TRY IT -
Lines in the records below that contain the word "raised" must each be copied.

---------------

-- ==== Sys2Proof/Machine/Submit.lean ====
section
/-! DEFINITION. Machine/Submit.lean: what STREAM_SUBMIT checks before a stream is queued: the layout (R392 to R394), every
command under the rules of its chapter (R153 to R169, R193, R196, R202, R221, R254, R303, R304, R442 to R446, R470, R516,
R517, R713 to R720), and the estimates of its slices (R60, R61, R173, R174, R230, R471, R530, R715). -/
namespace Sys2Proof.Machine

/-! ### Layout (R392 to R394) -/

/-- What the layout check knows at a command: slices and sections still to come, words of the slice still to come, the
kind of the open section, the kinds and core ranges that the slice has named. -/
structure Lay where
  begun : Bool := false
  step : W64 := 0#64
  slices : Nat := 0
  sections : Nat := 0
  words : Nat := 0
  kind : Option Nat := none
  kinds : List Nat := []
  cores : List (Nat × Nat) := []
deriving DecidableEq, Repr

/-- An opcode stands in a section of a kind (R392, R394). -/
def permitted (kind op : Nat) : Bool :=
  op = 0x04 || op = 0x06 ||
  (if kind = 0 then op = 0x05 || (0x10 ≤ op && op ≤ 0x12) || op = 0x18 || op = 0x19 || op = 0x1C
   else if kind = 1 then 0x20 ≤ op && op ≤ 0x27
   else if kind = 2 then 0x40 ≤ op && op ≤ 0x46
   else 0x60 ≤ op && op ≤ 0x62)

/-- A command carries STEP in its word 1 (R156, R252, R441, R515, R713, R717). -/
def carriesStep (op : Nat) : Bool :=
  (0x10 ≤ op && op ≤ 0x12) || op = 0x18 || (0x20 ≤ op && op ≤ 0x27) || (0x40 ≤ op && op ≤ 0x46) || op = 0x60 || op = 0x61

/-- A stream-control command holds a reserved encoding (R393, R394). -/
def controlBad (c : Cmd) : Bool :=
  let w := c.w 0
  fld w 15 12 ≠ 0 ||
  (if c.op = 0x01 then fld w 31 16 = 0
   else if c.op = 0x02 then fld w 63 32 ≠ 0 || fld w 31 16 = 0 || 64 < fld w 31 16 || fld (c.w 1) 63 16 ≠ 0
   else if c.op = 0x03 then
     fld w 63 20 ≠ 0 || 3 < fld w 19 16 || fld (c.w 1) 63 32 ≠ 0 || fld (c.w 2) 63 48 ≠ 0 || fld (c.w 2) 2 0 ≠ 0
   else if c.op = 0x04 then fld w 63 16 ≠ 0
   else if c.op = 0x05 then fld w 63 16 ≠ 0 || fld (c.w 1) 63 23 ≠ 0 || fld (c.w 1) 2 0 ≠ 0 || coreBytes < fld (c.w 1) 22 0
   else fld w 31 16 ≠ 0)

/-- A SECTION whose structure disagrees with its slice (R394). -/
def Lay.sectionBad (l : Lay) (g : Section) : Bool :=
  l.sections = 0 ||
  (if g.kind = 0 then g.count = 0 || l.cores.any fun r => overlap g.first g.count r.1 r.2
   else g.first ≠ 0 || g.count ≠ 0 || g.stride ≠ 0 || l.kinds.contains g.kind)

/-- One command of n words joins the layout, or breaks it with a status. -/
def Lay.take (l : Lay) (c : Cmd) (n : Nat) : Except Nat Lay :=
  let op := c.op
  if op ≤ 0x06 && controlBad c then .error St.reserved
  else if op = 0x01 then
    (if l.begun then .error St.streamFormat else .ok { begun := true, step := c.w 1, slices := fld (c.w 0) 31 16 })
  else if !l.begun then .error St.streamFormat
  else if op = 0x02 then
    (if l.slices = 0 || l.sections ≠ 0 || l.words ≠ 0 || fld (c.w 1) 15 0 < n then .error St.streamFormat
     else .ok { l with
      slices := l.slices - 1, sections := fld (c.w 0) 31 16, words := fld (c.w 1) 15 0 - n, kind := none, kinds := [], cores := [] })
  else if l.words < n then .error St.streamFormat
  else if op = 0x03 then
    let g := sectionOf [c]
    (if l.sectionBad g then .error St.streamFormat
     else .ok { l with
      sections := l.sections - 1
      words := l.words - n
      kind := some g.kind
      kinds := l.kinds ++ [g.kind]
      cores := if g.kind = 0 then l.cores ++ [(g.first, g.count)] else l.cores })
  else match l.kind with
    | none => .error St.streamFormat
    | some k =>
      if !permitted k op || (carriesStep op && c.w 1 ≠ l.step) then .error St.streamFormat
      else .ok { l with words := l.words - n }
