/-- A slice or transfer still running at the first boundary after its start raises its CE record and counts; at the second
it raises the UC record and, but for a load, fences its context in error mode, the streams whose slices reached it
ending with DEADLINE. A tile's last pour that passes the boundary after the last MAC raises one CE record; a caddy
command one UC record, its step fails and its shadow is discarded. (R63, R64, R65, R231, R472, R715) -/
def Obligations.LateWorkRaisesItsDeadlineRecords : Prop :=
  (∀ (s : State) (x slot n : Nat) (t : Stream) (ts : List Stream), ((s.ctx x).slot slot).streams = t :: ts → t.running = some n →
    let late (ce uc : Nat) (cls : Cls) : State :=
      ({ (s.updStream x slot fun t => { t with overruns := t.overruns + 1 }) with steep := { s.steep with
          sliceCe := satN 16 (s.steep.sliceCe + ce), sliceUc := satN 16 (s.steep.sliceUc + uc) } } : State).raise {
        code := 0x0106, cls := cls, ctx := some x, opRef := t.id, a := BitVec.ofNat 64 (s.lateBy (n + 1)), b := BitVec.ofNat 64 (s.lateBy n) }
    (s.steep.sliceCe < 2 ^ 16 → s.steep.sliceUc < 2 ^ 16 →
      (t.overruns = 0 → n + 1 ≤ s.steep.count → exec (.deadlineSliceCe x slot) s = .next (late 1 0 .ce)) ∧
      (t.overruns = 1 → n + 2 ≤ s.steep.count → exec (.deadlineSliceUc x slot) s = .next ((late 0 1 .uc).fenceLate x)))) ∧
  (∀ (s : State) (w : XferRef) (l : Late), s.lateOf w = some l →
    let late (cls : Cls) : State :=
      ({ s.noteLate w with steep := { s.steep with otherDeadlines := satN 16 (s.steep.otherDeadlines + 1) } } : State).raise {
        code := 0x0107, cls := cls, unit := l.unit, ctx := l.ctx, opcode := l.opcode, opRef := l.opRef
        a := BitVec.ofNat 64 (s.lateBy (l.started + 1)), b := BitVec.ofNat 64 (s.steep.ticks - l.tick) }
    (l.raised = 0 → l.started + 1 ≤ s.steep.count → exec (.deadlineXferCe w) s = .next (late .ce)) ∧
    (∀ x, l.raised = 1 → l.started + 2 ≤ s.steep.count → l.ctx = some x → (∀ y id, w ≠ .load y id) →
      exec (.deadlineXferUc w) s = .next ((late .uc).fenceLate x)) ∧
    (∀ y id, l.raised = 1 → l.started + 2 ≤ s.steep.count → w = .load y id → exec (.deadlineXferUc w) s = .next (late .uc))) ∧
  (∀ (s : State) (k : Nat) (p : Pour), (s.core k).pour = some p → p.last = true → p.late = false → p.lastMac < s.steep.count →
    exec (.deadlinePour k) s = .next (({ (s.updCore k fun c => { c with pour := some { p with late := true } }) with steep := { s.steep with
        otherDeadlines := satN 16 (s.steep.otherDeadlines + 1) } } : State).raise {
      code := 0x0108, cls := .ce, unit := .core k, ctx := p.ctx, opcode := (mtOf p.cmd).op, opRef := (mtOf p.cmd).tileId
      a := BitVec.ofNat 64 (s.lateBy (p.lastMac + 1)), b := BitVec.ofNat 64 (s.steep.ticks - p.tick) })) ∧
  (∀ (s : State) (c : Nat) (j : CaddyJob), ((s.caddy c).jobs.find? fun j => !j.late && j.started < s.steep.count) = some j →
    let u := ucmdOf j.cmd
    let s1 : State := { (s.updCaddy c fun d => { d with jobs := d.jobs.map fun q => if q.id = j.id then { q with late := true } else q }) with
      steep := { s.steep with otherDeadlines := satN 16 (s.steep.otherDeadlines + 1) } }
    exec (.deadlineCaddy c) s = .next ((((s1.caddyRecord c j.ctx 0x0109 .uc u ((u.nextTile c j.next).getD u.first)
      (BitVec.ofNat 64 (s.lateBy (j.started + 1))) (BitVec.ofNat 64 (s.steep.ticks - j.tick))).updUpd j.ctx fun v => { v with bad := true }).failStep
        j.ctx u.step CauseOf.caddy s.steep.count).discardShadow j.ctx u.step))

/-- When a unit's drain is not complete 2 steeps after its fence was applied, FENCE_ESCALATED answers the state in which
the fence stands in error mode from now on, every outstanding operation of the unit is terminated, and the CE record
FENCE_ESCALATED of the unit is raised. (R37) -/
def Obligations.DrainEscalatesAfterTwoSteeps : Prop :=
  ∀ (s : State) (u : UnitId), (s.unit u).fence = some .drain → (s.unit u).complete = false → (s.unit u).fencedAt + 2 ≤ s.steep.count →
    exec (.fenceEscalated u) s = .next (((s.setUnit u { s.unit u with fence := some .err, fencedAt := s.steep.count, escalated := true }).terminate u).raise
      { code := 0x0101, cls := .ce, unit := u })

---------------

EXPECTED ANSWER -
    (l.raised = 0 → l.started + 1 ≤ s.steep.count → exec (.deadlineXferCe w) s = .next (late .ce)) ∧
    (∀ x, l.raised = 1 → l.started + 2 ≤ s.steep.count → l.ctx = some x → (∀ y id, w ≠ .load y id) →
    (∀ y id, l.raised = 1 → l.started + 2 ≤ s.steep.count → w = .load y id → exec (.deadlineXferUc w) s = .next (late .uc))) ∧
FENCE_ESCALATED of the unit is raised. (R37) -/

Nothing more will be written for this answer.